# WHAT TO PRODUCE
Your task is to repeat the listing exactly.

# SUPPLIED RECORDS
-- ==== Sys2Proof/Word.lean ====
section
/-! DEFINITION. The word types of the Relnuwin T7 (R5: little-endian, bit 0 least significant) and the
sparse table that every large store of the device is kept in. -/

namespace Sys2Proof

/-- One byte of a memory or of a message. -/
abbrev Byte := BitVec 8

/-- One 64-bit word: a scalar register, a message-queue word, a dictionary value of type U64. -/
abbrev W64 := BitVec 64

/-- A store indexed by number, as plain data: (index, value) pairs with strictly rising indices,
none of them holding the store's default value (which an index that is not listed reads as).
The operations stand in Machine/Sparse.lean. -/
abbrev Sparse (α : Type) := List (Nat × α)

end Sys2Proof
end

# RESULT OF THE TASK
-- ==== Sys2Proof/Word.lean ====
section
/-! DEFINITION. The word types of the Relnuwin T7 (R5: little-endian, bit 0 least significant) and the
sparse table that every large store of the device is kept in. -/

namespace Sys2Proof

/-- One byte of a memory or of a message. -/
abbrev Byte := BitVec 8

/-- One 64-bit word: a scalar register, a message-queue word, a dictionary value of type U64. -/
abbrev W64 := BitVec 64

/-- A store indexed by number, as plain data: (index, value) pairs with strictly rising indices,
none of them holding the store's default value (which an index that is not listed reads as).
The operations stand in Machine/Sparse.lean. -/
abbrev Sparse (α : Type) := List (Nat × α)

end Sys2Proof
end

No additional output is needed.